- Occupation: Paediatrician;
- Awards: Fellow of the Uganda National Academy of Sciences

Academic background
- Alma mater: Makerere University

Academic work
- Discipline: Paediatrics
- Sub-discipline: Paediatric endocrinology; Paediatric HIV/AIDS;
- Institutions: Makerere University

= Thereza Piloya =

Ugandan paediatrician

Thereza Piloya-Were (also known as Thereza Piloya and Terry Piloya) is an Ugandan paediatrician who specialises in endocrinology and HIV/AIDS. She is Senior Lecturer at the Makerere University Department of Paediatrics and Child Health.

==Biography==
Thereza Piloya was educated at Makerere University, where she got her Bachelor of Medicine and Surgery degree, before getting her Master of Medicine degree in paediatrics in 2010. She started working in the Makerere University Department of Paediatrics and Child Health, where she has worked as a lecturer and a paediatric endocrinologist, and has directed both the Paediatric Endocrinology & Diabetes Unit and the undergraduate programme. She was originally Assistant Lecturer at the department before she was promoted to Senior Lecturer at sometime after 2021. She also was part of the staff at Mulago National Specialised Hospital's Paediatric Endocrinology Clinic when it was founded in 2013.

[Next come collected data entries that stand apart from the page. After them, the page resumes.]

/-- Settles O56: every Step takes one from `DT`, and the Step of `FX15` takes the first. -/
theorem delayTimerCountsSteps : Obligations.DelayTimerCountsSteps := by
  unfold Obligations.DelayTimerCountsSteps
  refine ⟨fun n s t => dt_of_runsWithoutSettingDelay, fun x y n s u t hset hstep hrun hread => ?_⟩
  obtain ⟨i, v, hf, he, rfl⟩ := step_next.1 hstep
  cases hset.symm.trans hf
  obtain ⟨-, rfl⟩ := exec_next.1 he
  have hdt : (s.effectOf (.ldDtVx x)).timerTick.dt.toNat = (s.getV x).toNat - 1 := toNat_tickDown (s.getV x)
  refine ⟨_, step_next.2 ⟨_, _, hread, rfl, rfl⟩, ?_⟩
  rw [State.getV_timerTick, State.getV_advance, State.getV_setV_self, dt_of_runsWithoutSettingDelay hrun, hdt]
  omega

/-- Settles O57: the next fetch reads the memory the store left. -/
theorem storesAreSeenByTheNextFetch : Obligations.StoresAreSeenByTheNextFetch := by
  unfold Obligations.StoresAreSeenByTheNextFetch
  intro x s t hm hfetch hstep hpc
  obtain ⟨i, u, hf, he, rfl⟩ := step_next.1 hstep
  cases hfetch.symm.trans hf
  obtain ⟨h, rfl⟩ := exec_ldMemVx_next.1 he
  have hstored (k : Reg) (hk : k.toNat ≤ x.toNat) := State.read_storeRegs hm h hk
  have hkept : ∀ a, a < s.atI 0 ∨ s.atI x.toNat < a → (s.storeRegs x).mem.read a = s.mem.read a :=
    fun a ha => State.memOutside_storeRegs hm h a (ha.imp id fun hlt => by unfold State.atI at *; omega)
  refine ⟨_, State.fetch_ok hpc, fun k hk ha => ?_, fun k hk ha => ?_, fun ha => ?_, fun ha => ?_⟩
  · rw [toNat_wordOfBytes_div, ← ha, State.timerTick_mem, hstored k hk]
  · rw [toNat_wordOfBytes_mod, ← ha, State.timerTick_mem, hstored k hk]
  · rw [toNat_wordOfBytes_div, State.timerTick_mem, hkept _ ha]
  · rw [toNat_wordOfBytes_mod, State.timerTick_mem, hkept _ ha]

end Sys2Proof

/-! Drawing (44_display.md): `DXYN`. A draw flips the pixels under the sprite's 1 bits and its flag says whether one of them
was lit, so a second draw of the same sprite flips them back and finds lit those the first one lit. -/

namespace Sys2Proof.Machine

/-! ### Pixels under a sprite -/

section
variable {m : Memory} {i n x0 y0 : Nat}

/-- For a pixel of the screen, the two ways to say that it lies under a 1 bit. -/
theorem underSprite_iff {px py : Nat} (hx : px < 64) (hy : py < 32) :
    UnderSprite m i n x0 y0 px py ↔ ∃ r, r < n ∧ ((y0 + r) % 32 = py % 32 ∧
      ∃ c, c < 8 ∧ spriteBit (m.read (i + r)) c = true ∧ (x0 + c) % 64 = px % 64) := by
  rw [Nat.mod_eq_of_lt hx, Nat.mod_eq_of_lt hy]
  constructor
  · rintro ⟨r, c, hr, hc, hpx, hpy, hbit⟩
    exact ⟨r, hr, hpy, c, hc, hbit, hpx⟩
  · rintro ⟨r, hr, hpy, c, hc, hbit, hpx⟩
    exact ⟨r, c, hr, hc, hpx, hpy, hbit⟩

/-- Every 1 bit of the sprite has a pixel of the screen under it. -/
theorem underSprite_of_bit {r c : Nat} (hr : r < n) (hc : c < 8) (hbit : spriteBit (m.read (i + r)) c = true) :
    UnderSprite m i n x0 y0 ((x0 + c) % 64) ((y0 + r) % 32) :=
  ⟨r, c, hr, hc, rfl, rfl, hbit⟩

theorem underSprite_congr {m' : Memory} (h : ∀ r, r < n → m'.read (i + r) = m.read (i + r)) {px py : Nat} :
    UnderSprite m' i n x0 y0 px py ↔ UnderSprite m i n x0 y0 px py := by
  unfold UnderSprite
  refine exists_congr fun r => exists_congr fun c => and_congr_right fun hr => ?_
  rw [h r hr]

theorem byte_ne_zero_iff (b : Byte) : b ≠ 0 ↔ ∃ c, c < 8 ∧ spriteBit b c = true := by
  constructor
  · intro hb
    by_contra hno
    push Not at hno
    refine hb (BitVec.eq_of_getLsbD_eq fun j hj => ?_)
    have hbit := hno (7 - j) (by omega)
    have hj' : 7 - (7 - j) = j := by omega
    simpa [spriteBit, hj'] using hbit
  · rintro ⟨c, -, hbit⟩ rfl
    simp [spriteBit] at hbit

/-- Some pixel lies under a 1 bit exactly when some row of the sprite is not blank. -/
theorem exists_underSprite_iff :
    (∃ px py, px < 64 ∧ py < 32 ∧ UnderSprite m i n x0 y0 px py) ↔ ∃ r, r < n ∧ m.read (i + r) ≠ 0 := by
  simp only [byte_ne_zero_iff]
  constructor
  · rintro ⟨px, py, -, -, r, c, hr, hc, -, -, hbit⟩
    exact ⟨r, hr, c, hc, hbit⟩
  · rintro ⟨r, hr, c, hc, hbit⟩
    exact ⟨_, _, Nat.mod_lt _ (by decide), Nat.mod_lt _ (by decide), underSprite_of_bit hr hc hbit⟩

end

/-! ### What a draw leaves -/

/-- Pixel `(px, py)` lies under a 1 bit of the sprite `DXYN` draws. -/
def State.Under (s : State) (x y : Reg) (n : BitVec 4) (px py : Nat) : Prop :=
  UnderSprite s.mem (s.atI 0) n.toNat (s.getV x).toNat (s.getV y).toNat px py

section
variable {s : State} {x y : Reg} {n : BitVec 4}

theorem sprite_rows_le (n : BitVec 4) : n.toNat ≤ 32 := Nat.le_trans (Nat.le_of_lt n.isLt) (by decide)

theorem State.pixel_drawSprite {px py : Nat} (hx : px < 64) (hy : py < 32) :
    (s.drawSprite x y n).fb.pixel px py = true ↔ ¬ (s.fb.pixel px py = true ↔ s.Under x y n px py) := by
  rw [State.Under, underSprite_iff hx hy]
  exact Drawing.pixel_sprite _ _ _ _ _ _ (sprite_rows_le n) px py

As an academic, she specialises in paediatric endocrinology and paediatric HIV/AIDS. She has also worked as a John E. Fogarty International Center Global Health Fellow, with her research project on the relationship between vitamin D deficiency and paediatric HIV; her mentors were Sarah Cusick, Richard Idro, and Sabrina Kitaka. Among her achievements include improvements on the treatment of paediatric diabetes, including the provision of clinical mentorship. In August 2021, Piloya told the Nile Post about the increase of precocious puberty due to lockdowns caused by the COVID-19 pandemic in Uganda and recommended medical attention for precocious puberty.

She is a fellow of the Uganda National Academy of Sciences.